Steps/Code to Reproduce
import pandas as pd
from imblearn.over_sampling import SMOTENC
Xx = pd.DataFrame({
'c':pd.Categorical([x for x in "abbacaba"*3]),
'f':[.3,.5,.1,.2]*6,
'b':[False, False, True]*8})
y = pd.DataFrame({'out':[1,0,0,0,0,1,0,0,1,1,0,0]*2})
# Xx.info(), y.info()
SMOTENC(categorical_features=[0]).fit_resample(Xx.drop(columns=['b']), y) # OK cat + float
SMOTENC(categorical_features=[0]).fit_resample(Xx.astype({'b':float}), y) # OK cat + float + float
SMOTENC(categorical_features=[0]).fit_resample(Xx.astype({'c':str}), y) # OK 2str/cat + float + bool
SMOTENC(categorical_features=[0,2]).fit_resample(Xx.astype({'b':str}), y) # OK cat + float + 2str/cat
SMOTENC(categorical_features=[0,2]).fit_resample(Xx.astype({'b':str}).astype({'b':'category'}), y) # OK cat + float + 2str2cat/cat
SMOTENC(categorical_features=[0]).fit_resample(Xx, y) # ERROR cat + float + bool
# SMOTENC(categorical_features=[0,2]).fit_resample(Xx, y) # ERROR cat + float + bool/cat
# SMOTENC(categorical_features=[0,2]).fit_resample(Xx.astype({'b':'category'}), y) # ERROR cat + float + 2cat/cat
If column 'c' is defined from a string of digits instead ( e.g. 'c':pd.Categorical([x for x in "01102010"*3]) ) no exceptions are raised, but categorical columns in the output of the problematic calls present only Nan values
Expected Results
No error, balanced X,y in return
Actual Results
Traceback of the first faulty call in the example, other two are very similar
---------------------------------------------------------------------------
ValueError Traceback (most recent call last)
File ~/miniconda3/lib/python3.10/site-packages/pandas/core/arrays/categorical.py:551, in Categorical.astype(self, dtype, copy)
550 try:
--> 551 new_cats = new_cats.astype(dtype=dtype, copy=copy)

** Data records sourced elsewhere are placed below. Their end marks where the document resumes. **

/-! ### Segment pipeline -/

/-- The codes of one source and line as they enter stage 2: twice the code plus the saturation mark; columns
not listed read zero (R143). Black columns are keyed 100,000 + i (west) and 200,000 + i (east). -/
structure LinePix where
  src : Nat
  line : Nat
  vals : List (Nat × Nat)
  /-- Columns bad for this line only (R129). -/
  bad : List Nat
  run : Nat
  flags : Nat
  fs : Nat
  stages : Nat
  rev : Bool
  tline : Nat
  /-- West and east level of dark tracking for this line, in 1/256 code (R150, R151). -/
  lev : Int × Int
  /-- Temperatures of the segments as the line entered stage 2, in 1/64 degC (R149). -/
  temps : List Int
  /-- The strip line whose settings govern: the line itself, or for a row of W the line triggered last. -/
  gov : Nat
  deriving DecidableEq, Repr

/-- Dark tracking of one source (R150 to R152). -/
structure DarkAcc where
  src : Nat
  /-- eligible lines of the section in progress -/
  lines : Nat
  sumW : Nat
  cntW : Nat
  sumE : Nat
  cntE : Nat
  /-- Per-line means are in use (R151). -/
  perLine : Bool
  /-- Full scale of the lines summed; 0 without one. -/
  fs : Nat
  /-- A section has begun at this line while a line before it was still converting: its level is yet to be formed. -/
  due : Option Nat
  deriving DecidableEq, Repr

/-- Statistics of one source in the section in progress (R168, R169). -/
structure StatAcc where
  src : Nat
  /-- The segment whose partial statistics these are; 0xFF for what is counted by line. -/
  seg : Nat
  incl : Nat
  excl : Nat
  throttled : Nat
  sat : Nat
  hist : List (Nat × Nat)
  /-- Zone number times 4 plus plane, sum, count. -/
  zones : List (Nat × Nat × Nat)
  flagsSeen : Nat
  samples : Nat
  /-- Columns replaced by defect correction. -/
  corrected : List Nat
  satShade : Nat
  /-- Lines carrying THROTTLED of which this is the kernel's primary source. -/
  thrAll : Nat
  deriving DecidableEq, Repr

/-- A section whose statistics wait for the section's last line to leave stage 7 (R172). -/
structure StatSection where
  sect : Nat
  epoch : Nat
  firstLine : Nat
  firstPos : Int
  lastLine : Nat
  truncated : Bool
  accepted : Nat
  skipped : Nat
  acc : List StatAcc
  /-- Dark tracking state and levels at the section: source, state, T_W, T_E. -/
  dark : List (Nat × Int × Int × Int)
  /-- Exposure of each controlled source over the section, none when it changed within it. -/
  expo : List (Nat × Option Nat)
  /-- The statistics source mask of the section (R172). -/
  mask : Nat
  /-- Segments that were failed at any time of the section (R172). -/
  failed : Nat
  /-- Segments that have sent their partial statistics over the Millrace (R286). -/
  sent : Nat
  /-- Segments whose partial statistics have reached the merger (R168). -/
  merged : Nat
  deriving DecidableEq, Repr

/-- Exposure or white-balance control of one source (R174 to R177). -/
structure CtlState where
  src : Nat
  /-- The exposure last applied by the control, in units of w x S x 288,000 / FS (floor). -/
  last : Option Nat
  pending : Bool
  satRun : Bool
  deriving DecidableEq, Repr

/-- One segment's part of a line as it leaves stage 7: samples by column, one plane, or three for M. `pad` marks a part
whose columns carry the pad value in records; `west` and `east` say that its neighbour's columns came over exchange 3 (R146). -/
structure SegOut where
  src : Nat
  line : Nat
  seg : Nat
  vals : List Nat
  pad : Bool
  west : Bool
  east : Bool
  deriving DecidableEq, Repr

/-- Settings that a section boundary replaced: they govern the lines below `upto`. A value `none` stands for the default. -/
structure Past where
  upto : Nat
  objs : List (Nat × Option Int)
  blobs : List (Nat × Option (List Nat))
  deriving DecidableEq, Repr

552 fill_value = self.categories._na_value
ValueError: could not convert string to float: 'a'
During handling of the above exception, another exception occurred:
ValueError Traceback (most recent call last)
Cell In[50], line 23
20 SMOTENC(categorical_features=[0,2]).fit_resample(Xx.astype({'b':str}), y) # OK cat + float + 2str/cat
21 SMOTENC(categorical_features=[0,2]).fit_resample(Xx.astype({'b':str}).astype({'b':'category'}), y) # OK cat + float + 2str2cat/cat
---> 23 SMOTENC(categorical_features=[0]).fit_resample(Xx, y) # ERROR cat + float + bool
24 # SMOTENC(categorical_features=[0,2]).fit_resample(Xx, y) # ERROR cat + float + bool/cat
25 # SMOTENC(categorical_features=[0,2]).fit_resample(Xx.astype({'b':'category'}), y) # ERROR cat + float + 2cat/cat
File ~/miniconda3/lib/python3.10/site-packages/imblearn/base.py:203, in BaseSampler.fit_resample(self, X, y)
182 """Resample the dataset.
183
184 Parameters
(...)
200 The corresponding label of `X_resampled`.
201 """
202 self._validate_params()
--> 203 return super().fit_resample(X, y)

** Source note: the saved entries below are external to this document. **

/-- A vector fires: the write-back area, then the message (R266). -/
def State.fire (s : State) (v : Nat) : State :=
  ({ s with host := { s.host with vecs := s.host.vecs.filter (·.vec ≠ v) } }.writeBack).emit (.msix v)

/-- An entry has been written for a vector: count it, and fire when the moderation count is reached. -/
def State.signal (s : State) (v : Nat) : State :=
  let old := (s.host.vecs.find? (·.vec = v)).getD ⟨v, 0, s.now⟩
  let rest := s.host.vecs.filter (·.vec ≠ v)
  if s.n 0x503203 ≤ old.count + 1 then s.fire v
  else { s with host := { s.host with vecs := rest ++ [{ old with count := old.count + 1 }] } }

/-! ### The event log and the event queue (R272, R325) -/

/-- The 32 bytes of an event-queue entry. -/
def LogEntry.bytes (e : LogEntry) (phase : Nat) (tail : Nat) : List Nat :=
  leBytes 2 e.code ++ [e.seg, e.elem, phase, 0, 0, 0] ++ leBytes 8 e.line ++ leBytes 8 e.data
    ++ leBytes 4 e.section_ ++ leBytes 4 tail

/-- Enter an event into the on-die log. -/
def State.logEvent (s : State) (e : LogEntry) : State :=
  let s := s.bump 0x780002
  let s := if 0x0100 ≤ e.code && e.code ≤ 0x0FFF then s.sat (0x781000 + e.code / 256) else s
  if s.dict.log.length < 1024 then { s with dict := { s.dict with log := s.dict.log ++ [e] } }
  else
    let s := { s with dict := { s.dict with log := s.dict.log.drop 1 ++ [e] } }
    (s.bump 0x780003).bump 0x780006

/-- A queue index one further, wrapping at the size. -/
def nextIx (size i : Nat) : Nat := if i + 1 < size then i + 1 else 0

/-- Write one entry into the event queue, which has room. -/
def State.evWrite (s : State) (e : LogEntry) : State :=
  let p := s.n 0x503104
  let ph := if s.host.evPhase then 1 else 0
  let s := s.dma 3 0 (s.n 0x503101 + 32 * p) (e.bytes ph 0)
  let s := s.put 0x503104 (nextIx (s.n 0x503102) p)
  let s := if nextIx (s.n 0x503102) p = 0 then { s with host := { s.host with evPhase := !s.host.evPhase } } else s
  s.signal (s.n 0x503107)

/-- The event queue is full. -/
def State.evFull (s : State) : Bool := nextIx (s.n 0x503102) (s.n 0x503104) = s.n 0x503105

/-- Deliver an event to the event queue; one that finds it full is omitted and counted (R272). -/
def State.evDeliver (s : State) (e : LogEntry) : State :=
  if !s.b 0x503103 || s.host.d3 || !s.b (0x782000 + e.code / 256) then s
  else if s.evFull then
    { s.bump 0x503106 with host := { s.host with evOmitted := s.host.evOmitted + 1 } }
  else s.evWrite e

/-- The header of a Pehel message (R332). -/
def pehel (typ seq txn serial : Nat) : List Nat :=
  [1, typ] ++ leBytes 2 seq ++ leBytes 4 txn ++ leBytes 8 serial

/-- Queue a frame; the port sends none while transmit is disabled (R337). -/
def State.queueFrame (s : State) (f : TxFrame) : State :=
  if s.b 0x540001 then { s with net := { s.net with txq := s.net.txq ++ [f] } } else s

/-- A message the head originates takes the next SEQ. -/
def State.nextSeq (s : State) : State := { s with net := { s.net with seq := (s.net.seq + 1) % 65536 } }

/-- Queue a NOTIFY for an event whose class is set in the mask (R339). -/
def State.notify (s : State) (e : LogEntry) : State :=
  if s.b 0x540001 && s.bit 0x540007 (e.code / 256) then
    (s.queueFrame ⟨3, s.n 0x540005, pehel 0x08 s.net.seq 0 (s.n 0x100003) ++ e.bytes 0 (e.seq % 2 ^ 32)⟩).nextSeq
  else s

/-- An event enters the log with its sequence number, the event queue and the notifications. -/
def State.enterEvent (s : State) (e : LogEntry) : State :=
  let e := { e with seq := s.n 0x780002 }
  ((s.logEvent e).evDeliver e).notify e

/-- Raise an event of a unit: segment and element 0xFF at device level (R17). Before PD2 is on, PD0 holds up to 16
events (R463). -/
def State.raiseAt (s : State) (code seg elem : Nat) (data : Int) : State :=
  let e : LogEntry := { seq := 0, code, seg, elem, line := s.n 0x202003, section_ := s.n 0x202004, data := wrapU 64 data }
  if s.pdOn 2 || (s.boot.step = 3 && s.is (pdKey 2) 1) then s.enterEvent e
  else if s.boot.held.length < 16 then { s with boot := { s.boot with held := s.boot.held ++ [e] } }
  else s

/-- PD2 is on: the events held in PD0 enter the log (R463). -/
def State.releaseHeld (s : State) : State :=
  s.boot.held.foldl State.enterEvent { s with boot := { s.boot with held := [] } }

/-- Raise a device-level event. -/
def State.raise (s : State) (code : Nat) (data : Int := 0) : State := s.raiseAt code 0xFF 0xFF data

/-- Raise an event unless one of this code and discriminator was raised in the present section. -/
def State.raiseFirst (s : State) (code : Nat) (disc : Nat := 0) (data : Int := 0) : State :=
  if s.dict.seen.contains (code, disc) then s
  else { s with dict := { s.dict with seen := (code, disc) :: s.dict.seen } }.raise code data

/-- Raise an event of a segment unless one of this code was raised in the present section. -/
def State.raiseFirstAt (s : State) (code seg : Nat) (data : Int) : State :=
  if s.dict.seen.contains (code, 0) then s
  else { s with dict := { s.dict with seen := (code, 0) :: s.dict.seen } }.raiseAt code seg 0xFF data

/-! ### Completion entries (R270, R271, R296) -/

/-- The 32 bytes of a completion entry. -/
def CqEntry.bytes_ (e : CqEntry) (phase : Bool) : List Nat :=
  [e.kind, e.ring, e.cause, (if phase then 128 else 0) + (if e.merged then 1 else 0)] ++ leBytes 4 e.ref
    ++ leBytes 8 e.first ++ leBytes 8 e.last ++ leBytes 4 e.count ++ leBytes 4 e.bytes

/-- The completion queue is full. -/
def State.cqFull (s : State) : Bool := nextIx (s.n 0x503002) (s.n 0x503004) = s.n 0x503005

/-- The vector that announces a ring's entries (R266). -/
def State.cqVector (s : State) (ring : Nat) : Nat :=
  if ring ≤ 9 then s.n ((0x5020 + ring) * 256 + 0x0A) else s.n 0x503008

/-- Write one entry into the completion queue, which has room. -/
def State.cqWrite (s : State) (e : CqEntry) : State :=
  let p := s.n 0x503004
  let s := s.dma 2 e.ring (s.n 0x503001 + 32 * p) (e.bytes_ s.host.cqPhase)
  let s := s.put 0x503004 (nextIx (s.n 0x503002) p)
  let s := if nextIx (s.n 0x503002) p = 0 then { s with host := { s.host with cqPhase := !s.host.cqPhase } } else s
  s.signal (s.cqVector e.ring)

/-- Join an entry to the newest one of the same ring and kind. -/
def mergeEntry (old e : CqEntry) : CqEntry :=
  { old with merged := true, first := min old.first e.first, last := max old.last e.last, count := old.count + e.count }

/-- Merge an entry into the newest entry of the same ring and kind, if there is one. -/
def mergeInto (l : List CqEntry) (e : CqEntry) : List CqEntry :=
  match l.reverse.findIdx? (fun x => x.ring = e.ring && x.kind = e.kind) with
  | some i => (l.reverse.modify i (mergeEntry · e)).reverse
  | none => l

/-- Enter an entry into the detached log (R296). -/
def State.detach (s : State) (e : CqEntry) : State :=
  if s.host.detached.length < 256 then
    { s with host := { s.host with detached := s.host.detached ++ [e] } }.put 0x50F001 (s.host.detached.length + 1)
  else
    let s := { s with host := { s.host with detached := mergeInto s.host.detached e } }
    let s := if s.n 0x50F002 = 0 then s.raise 0x0711 else s
    s.bump 0x50F002

/-- Report a completion entry: to the queue, to the backlog when the queue is full, to the detached log while the
queue is disabled. A failure entry that finds the backlog full merges (R271). -/
def State.complete (s : State) (e : CqEntry) : State :=
  if !s.b 0x503003 || s.host.d3 then s.detach e
  else if s.host.backlog.isEmpty && !s.cqFull then s.cqWrite e
  else if s.host.backlog.length < 1024 then
    let s := s.raiseFirst 0x0707
    { s with host := { s.host with backlog := s.host.backlog ++ [e] } }.put 0x503006 (s.host.backlog.length + 1)
  else
    let s := if s.n 0x503007 = 0 then s.raise 0x0708 else s
    { s with host := { s.host with backlog := mergeInto s.host.backlog e } }.bump 0x503007

/-- The backlog drains in order while the queue has room: at most `n` entries. -/
def State.drainBacklog : Nat → State → State
  | 0, s => s
  | n + 1, s =>
    match s.host.backlog with
    | [] => s
    | e :: t =>
      if s.cqFull || !s.b 0x503003 then s
      else State.drainBacklog n (({ s with host := { s.host with backlog := t } }.put 0x503006 t.length).cqWrite e)

/-- Key of sub-index `j` of data ring `r`. -/
def ringKey (r j : Nat) : Nat := (0x5020 + r) * 256 + j

/-- A data ring. -/
def State.ring (s : State) (r : Nat) : RingSt :=
  (s.host.rings.find? (·.no = r)).getD { no := r, descs := [], fetch := 0, fetching := none, buf := none }

/-- Replace a data ring. -/
def State.setRing (s : State) (x : RingSt) : State :=
  { s with host := { s.host with rings := s.host.rings.map fun y => if y.no = x.no then x else y } }

/-- The ring is `ACTIVE`. -/
def State.ringActive (s : State) (r : Nat) : Bool := s.is (ringKey r 9) 1

/-- A buffer may complete: the backlog is not full. -/
def State.mayComplete (s : State) : Bool := s.host.backlog.length < 1024

/-- The open buffer of a ring completes. -/
def State.bufDone (s : State) (r : Nat) : State :=
  match (s.ring r).buf with
  | none => s
  | some b =>
    let s := s.setRing { s.ring r with buf := none }
    let s := s.put (ringKey r 8) (nextIx (s.n (ringKey r 2)) b.desc.idx)
    s.complete { kind := 1, ring := r, cause := 0, merged := false, ref := b.desc.idx + 65536 * b.desc.tag,
                 first := b.first, last := b.last, count := b.count, bytes := b.used }

/-- The source of a ring stops or is disabled, or its next record does not fit: its open buffer completes (R269), unless the backlog
is full (R271). -/
def State.bufClose (s : State) (r : Nat) : State := if s.ringActive r && s.mayComplete then s.bufDone r else s

/-! ### Epochs and staging (R310, R315, R321) -/

/-- What the entries of a list were where another list differs: none for a key that was not listed. -/
def mapOld {β : Type} [DecidableEq β] (old new : List (Nat × β)) : List (Nat × Option β) :=
  ((old.filter fun p => mapGet new p.1 ≠ some p.2).map fun p => (p.1, some p.2))
    ++ (new.filter fun p => (mapGet old p.1).isNone).map fun p => (p.1, none)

File ~/miniconda3/lib/python3.10/site-packages/imblearn/base.py:82, in SamplerMixin.fit_resample(self, X, y)
80 check_classification_targets(y)
81 arrays_transformer = ArraysTransformer(X, y)
---> 82 X, y, binarize_y = self._check_X_y(X, y)
84 self.sampling_strategy_ = check_sampling_strategy(
85 self.sampling_strategy, y, self._sampling_type
86 )
88 output = self._fit_resample(X, y)
File ~/miniconda3/lib/python3.10/site-packages/imblearn/over_sampling/_smote/base.py:540, in SMOTENC._check_X_y(self, X, y)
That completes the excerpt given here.